Um homem atormentado encara sua própria distorção refletida no espelho deformante de um parque de diversões itinerante. A imagem, longe de ser um mero capricho visual, carrega o peso de uma existência consumida por artimanhas, enganos e uma busca desesperada por controle. “O Beco do Pesadelo”, dirigido por Guillermo del Toro, não se distancia do fascínio do cineasta por alegorias exuberantes, mas aqui a opulência estética se dobra ao que se esconde por trás das aparências, escorrendo por entre camadas de ilusão e desencanto.
A adaptação do romance de William Lindsay Gresham, publicado em 1946, não apenas revisita o mundo dos espetáculos de feira e suas figuras marginais, mas também sonda os caminhos tortuosos que alguns trilham para sustentar a própria sobrevivência, evidenciando a fragilidade dos que se julgam acima da ruína. Del Toro constrói uma experiência que oscila entre o onírico e o palpável, desafiando a percepção do público ao imergi-lo em um universo de artifícios meticulosamente elaborados para seduzir e ludibriar.

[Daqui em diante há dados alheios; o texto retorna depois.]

/-! ### Warp tracks, picks and weft tables (chapter 07) -/

/-- A warp track beside its registers. Times are in 2.5 ns; phases in 2^-48 revolution, counted on over the
revolutions (R170 to R178). -/
structure Track where
  /-- Edge 0 of the acquisition, accepted times newest first (at most 9), and their number. -/
  first : Nat := 0
  times : List Nat := []
  count : Nat := 0
  /-- Angle of the last stamp, and the angle that the last stamp interval covered. -/
  stamp : Nat := 0
  covered : Nat := 65536
  /-- Last edge received, and short intervals or deviating stamps in a row (R175, R177). -/
  seen : Option Nat := none
  short : Nat := 0
  /-- Phase at the `SYSTIME` value `since`, and its increment every 10 ns. -/
  phase : Nat := 0
  since : Nat := 0
  inc : Nat := 0
  /-- Earlier stretches of the last 1 ms, newest first: start, phase there and increment (R177). -/
  past : List (Nat × Nat × Nat) := []
  /-- Speed as revolutions per 2.5 ns. -/
  wNum : Nat := 0
  wDen : Nat := 1
  /-- Time and phase of the last lock entry. -/
  lockAt : Nat := 0
  lockPhase : Nat := 0
  /-- End of FLYWHEEL, `SYSTIME`. -/
  flyEnd : Option Nat := none
  deriving DecidableEq, Repr

/-- A weft table beside its entries (R190 to R195). -/
structure Weft where
  /-- Learning: 0 none, 1 waits for its start, 2 runs. -/
  learn : Nat := 0
  /-- Fade of R194: value at `fadeAt` in 2^-16, the length of the fade (0: it stands) and its direction. -/
  fade : Nat := 0
  fadeAt : Nat := 0
  fadeLen : Nat := 0
  fadeUp : Bool := false
  /-- Learning: start, phase at the start, bins of all complete revolutions and of the running one: sum in
  2^-16 of 10 mA and number of samples. -/
  beganAt : Nat := 0
  revPhase : Nat := 0
  bins : List (Int × Nat) := []
  rev : List (Int × Nat) := []
  revs : Nat := 0
  /-- Phase of each track at the start (R192, ALIASED). -/
  marks : Store Nat := []
  deriving DecidableEq, Repr

/-- An armed pick slot beside its words (R183, R184). -/
structure PickUnit where
  /-- Phase up to which the crossings of an ANGLE pick are done with. -/
  seen : Nat := 0
  /-- Due time of a TIME pick, `SYSTIME`. -/
  due : Nat := 0
  deriving DecidableEq, Repr

/-- A keep-out window of a block (R187). -/
structure KeepOut where
  opened : Nat
  ends : Nat
  /-- It is still open; held pulses; and when the last one was released. -/
  isOpen : Bool := true
  held : Nat := 0
  released : Option Nat := none
  deriving DecidableEq, Repr

/-- A SAMPLE action that waits for its quiet window (R189). -/
structure SampleWait where
  slot : Nat
  adc : Nat
  mask : Nat
  tag : Nat
  ch : Nat
  at_ : Nat
  deriving DecidableEq, Repr

/-- The Warp unit and the Reed beside their registers. -/
structure Red where
  tracks : Store Track := []
  wefts : Store Weft := []
  picks : Store PickUnit := []
  /-- Running CHG_REF_ADD steps: slot, value in 10 mA and end (R186). -/
  steps : List (Nat × Int × Nat) := []
  /-- Mark FIFO, oldest first: time, tag, slot (R186). -/
  marks : List (Nat × Nat × Nat) := []
  /-- Keep-out windows of blocks 0 TRK, 1 CHB, 2 PRT. -/
  keep : Store KeepOut := []
  samples : List SampleWait := []
  /-- Latched stamp time of each master (R177). -/
  stampTimes : Store Nat := []
  /-- End of the DTEST pulse of a MARK action (R186). -/
  dtestUntil : Option Nat := none
  deriving DecidableEq, Repr

/-! ### Cells and blocks (chapters 04 to 06) -/

/-- Why a cell is in SLEEP (R85, R98, R122, R126, R137). -/
inductive Sleep where
  | shed | burst | parked | reverse
  deriving DecidableEq, Repr

/-- What a cell does beside its registers (R85 to R109, R213 to R216). -/
structure CellUnit where
  /-- Start of the on-pulse in progress, `SYSTIME`. -/
  pulse : Option Nat := none
  /-- A low-side refresh pulse of R89 is in progress: its length in 156.25 ps; 0 for none. -/
  refresh : Nat := 0
  /-- The rectifying switch is on (R91, R96). -/
  rect : Bool := false
  /-- `SYSTIME` at which the last pulse ended (R92). -/
  offAt : Option Nat := none
  /-- `CEL_n_ILIM` as latched at the start of the period (R87). -/
  ilim : Word := 0
  /-- High-side pulses skipped in a row (R89, R105). -/
  skips : Nat := 0
  /-- Frequency target in 0.1 Hz; none for the cell's `FSW` (R93, R100). -/
  target : Option Nat := none
  /-- Frequency goal that R109 sets, 0.1 Hz; none for unlimited. -/
  gdGoal : Option Nat := none
  /-- Pulses since the last update of `CF` (R94). -/
  pulses : Nat := 0
  /-- Measured frequency, 0.1 Hz (R94). -/
  fmeas : Nat := 0
  /-- `SYSTIME` at which the cell stopped switching (R89, R203). -/
  quietAt : Option Nat := none
  /-- One refresh pulse is due before the first high-side pulse (R89). -/
  needRefresh : Bool := false
  /-- The tracking converter has auto-zeroed since the cell stopped switching (R203). -/
  zeroed : Bool := false
  /-- Why the cell sleeps; meaningful in SLEEP. -/
  sleep : Sleep := .shed
  /-- State code that the cell was taken into TEST from. -/
  testFrom : Nat := 0
  /-- The low-side switch is latched on by the crowbar (R135). -/
  latched : Bool := false
  /-- The temperature rises of R213 and the filtered anchor, in 2^-32 K. -/
  dT1 : Int := 0
  dT2 : Int := 0
  dT3 : Int := 0
  anchor : Option Int := none
  /-- The band has been placed since release (R216). -/
  placed : Bool := false
  deriving DecidableEq, Repr

/-- A re-entry ramp (R125): the cell, the class of R127 (0 substitution, 1 start-up and active-set
change, 2 thermal rotation or test) and the periods completed. -/
structure Ramp where
  cell : Nat
  cls : Nat
  periods : Nat := 0
  deriving DecidableEq, Repr

/-- Why a cell's share is taken to zero over 64 periods (R129 to R131). -/
inductive Leaving where
  | rotate
  | test (slot : Nat)
  | remove
  deriving DecidableEq, Repr

/-- A converter block beside its registers (R92 to R101, R112 to R131). -/
structure Fleet where
  /-- The cell that fired last (R92). -/
  last : Option Nat := none
  /-- A pulse waits for a cell that becomes eligible (R92). -/
  waits : Bool := false
  /-- Truncation hold-off (R97). -/
  holdOff : Bool := false
  /-- Reference of the loop comparator in uV (R92, R118, R142). -/
  vref : Int := 0
  /-- Burst mode (R98): the packet cell, the pulses left in its packet, whether it has fired one, and the cells
  that were ACTIVE at entry. -/
  packet : Option Nat := none
  packetLeft : Nat := 0
  packetFired : Bool := false
  atEntry : List Nat := []
  /-- The running re-entry ramp and those queued (R125, R127). -/
  ramp : Option Ramp := none
  queue : List Ramp := []
  /-- Isolated cells that await a substitute (R124). -/
  lost : List Nat := []
  /-- Abandoned ramps of each cell, and when to retry in which class (R126). -/
  tries : Store Nat := []
  retryAt : Store (Nat × Nat) := []
  /-- Cells whose share is being taken to zero: the reason and the periods completed. -/
  leaving : Store (Leaving × Nat) := []
  /-- Thermal rotations and tests that wait for their substitute: substitute and the cell to free. -/
  swaps : Store (Nat × Leaving) := []
  /-- `SYSTIME` since which the current lies below the shed level (R122). -/
  lowSince : Option Nat := none
  /-- Overload budget of R114 in 1/9 us. -/
  budget : Nat := 900000
  exhausted : Bool := false
  /-- `SYSTIME` since which each cell's trim lies at a limit (R120). -/
  satSince : Store Nat := []
  /-- `SYSTIME` since which the reference has been held below its target by R115. -/
  droopSince : Option Nat := none
  /-- The reference returns to its target after the limit was released (R115). -/
  returning : Bool := false
  /-- Active set that takes effect at the next tick (R112). -/
  assignNext : Option Nat := none
  /-- Start-up or wake ramps are outstanding (R21, R133). -/
  starting : Bool := false
  /-- Placement set by a SET_INTERLEAVE pick: its slot and its word (R123, R188). -/
  placement : Option (Nat × Word) := none
  /-- Number of switching cells at the last placement. -/
  placedFor : Nat := 0
  deriving DecidableEq, Repr

/-- The modulator core and the trunk (chapters 04 and 05). -/
structure Modulator where
  cells : Store CellUnit := []
  trk : Fleet := {}
  chb : Fleet := {}
  prt : Fleet := {}
  /-- `SYNC_IN` has qualified (R100). -/
  syncOk : Bool := false
  /-- `SYSTIME` since which the gate-drive power exceeds its budget (R109). -/
  overDriveSince : Option Nat := none
  /-- Gate-drive power of the last check, 10^-10 W. -/
  driveUsed : Nat := 0
  /-- `VDRV` is below its threshold: gates off, checks suspended (R449). -/
  vdrvLow : Bool := false
  /-- The rail order whose slew runs (R118, R258). -/
  order : Option Order := none
  /-- The last samples of the VSEL pins, newest first, at most three (R117). -/
  vsel : List Nat := []
  /-- V_ovr of R134 in uV. -/
  vOvr : Int := 0
  /-- `SYSTIME` since which the rail regulates by the ROM path (R132). -/
  romTrunk : Bool := false
  deriving DecidableEq, Repr

/-! ### Source path, charge engine and port (chapters 03, 06 and 13) -/

/-- A running capability search (R65, R66). Voltages in 10 mV, currents in 10 mA. -/
structure Search where
  /-- 1 TRK, 2 BYP. -/
  source : Nat
  vref : Nat
  vth : Nat
  lastGood : Nat
  target : Nat
  /-- Voltage and current of the good steps. -/
  pairs : List (Nat × Nat) := []
  deriving DecidableEq, Repr

/-- The source path beside its registers. -/
structure Src where
  /-- After a hold-up transfer the net must reach its floor plus a margin (R58). -/
  need48 : Bool := false
  need12 : Bool := false
  /-- Voltage at qualification, 10 mV (R65), and whether a search has run since. -/
  ref48 : Nat := 0
  ref12 : Nat := 0
  fresh48 : Bool := true
  fresh12 : Bool := true
  /-- Transfer reference, 10 mV, its cause and its start (R60). -/
  xferRef : Nat := 0
  xferCause : Nat := 0
  /-- Failed attempts toward each source; 3 bars it (R61). -/
  fails : Store Nat := []
  retryAt : Option Nat := none
  retryTo : Nat := 0
  /-- Searched ceilings, 10 mA; none before the first search (R69). -/
  ceil48 : Option Nat := none
  ceil12 : Option Nat := none
  search : Option Search := none
  /-- A search start is held (R68). -/
  pending : Bool := false
  periodAt : Option Nat := none
  initialAt : Option Nat := none
  settleAt : Option Nat := none
  /-- Sources that have been primary (R68). -/
  been : List Nat := []
  /-- Primary-net voltages of the last 10 ms: `SYSTIME` and 10 mV (R68). -/
  hist : List (Nat × Nat) := []
  /-- Extra input current that a search asks for, 10 mA (R66). -/
  draw : Nat := 0
  /-- Start of trunk reverse (R80). -/
  revAt : Option Nat := none
  /-- The lockouts have been evaluated since release (R76). -/
  evaluated48 : Bool := false
  evaluated12 : Bool := false
  /-- Excess rail current handed to the Loom, 10 mA (R27, R70). -/
  excess : Nat := 0
  /-- South Power's share of the ceiling as input current, 10 mA (R27). -/
  southShare : Nat := 0
  /-- The trunk's limit under `HARD_LIMIT` as rail current, 10 mA; none while it does not act (R71). -/
  hard : Option Nat := none
  deriving DecidableEq, Repr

A jornada de Stanton Carlisle inicia-se na poeira das estradas dos anos 1930, até que ele se infiltra no circo de Clem Hoately, um ambiente onde o grotesco e o deslumbrante se entrelaçam. Bradley Cooper e Willem Dafoe estabelecem uma dinâmica magnética nesse trecho inicial, sustentada por um desenho de produção que explora cada sombra e cada fenda dos bastidores decadentes da trupe. O verde e o vermelho, saturados e opressivos, evocam um universo visualmente carregado, reminiscente do classicismo sombrio que já permeava “O Beco das Almas Perdidas” (1947), adaptação anterior do romance, dirigida por Edmund Goulding.

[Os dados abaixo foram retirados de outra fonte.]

-- ==== Sys2Proof/Machine/Fields.lean ====
section
/-!
DEFINITION. The named addresses and bit fields of the register map, under the spec's own names:
`SRC_CTRL.EN` is field EN of register `SRC_CTRL`. A group of registers takes its index.
-/

namespace Sys2Proof.Machine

Entretanto, a fotografia de Dan Laustsen eleva essa atmosfera a outro patamar, impregnando os cenários de uma luminescência espectral. O efeito se estende aos personagens, como Molly Cahill, a Mulher-Raio, cuja performance como condutora de eletricidade é teatralmente amplificada pelo anão Major, vivido por Mark Povinelli. Por trás do espetáculo, esconde-se a exploração cínica de arquétipos sensacionalistas, desde o “monstro” que devora frangos vivos — apenas um homem derrotado pela miséria e pelo álcool — até os falsos profetas da mente humana, que manipulam esperanças alheias em nome do poder.
Quando a trama se desloca para Buffalo, Stan, agora um mentalista experiente, coloca suas habilidades em prática, crente de que domina o jogo. No entanto, a aparente escalada do vigarista esbarra em um obstáculo tão elegante quanto implacável: Lilith Ritter. Cate Blanchett veste sua psiquiatra com um verniz de sofisticação glacial, desenhando uma figura que enxerga além das artimanhas do protagonista e o conduz, sem que ele perceba, ao seu próprio labirinto de ilusões.
O roteiro, assinado por Del Toro e Kim Morgan, confere ao confronto entre os dois um requinte que transforma a emboscada psicológica em um embate de forças quase mitológicas. O desfecho, por mais que pareça alinhar-se a uma espécie de justiça cósmica, não se apoia em um moralismo simplista, mas sim na inescapável ironia que permeia a trajetória do personagem. Del Toro, mesmo ao trabalhar dentro das expectativas do gênero, mantém intacta sua habilidade de provocar assombro, conduzindo o espectador por um percurso onde o inevitável nunca se revela sem antes seduzi-lo com a ilusão do controle.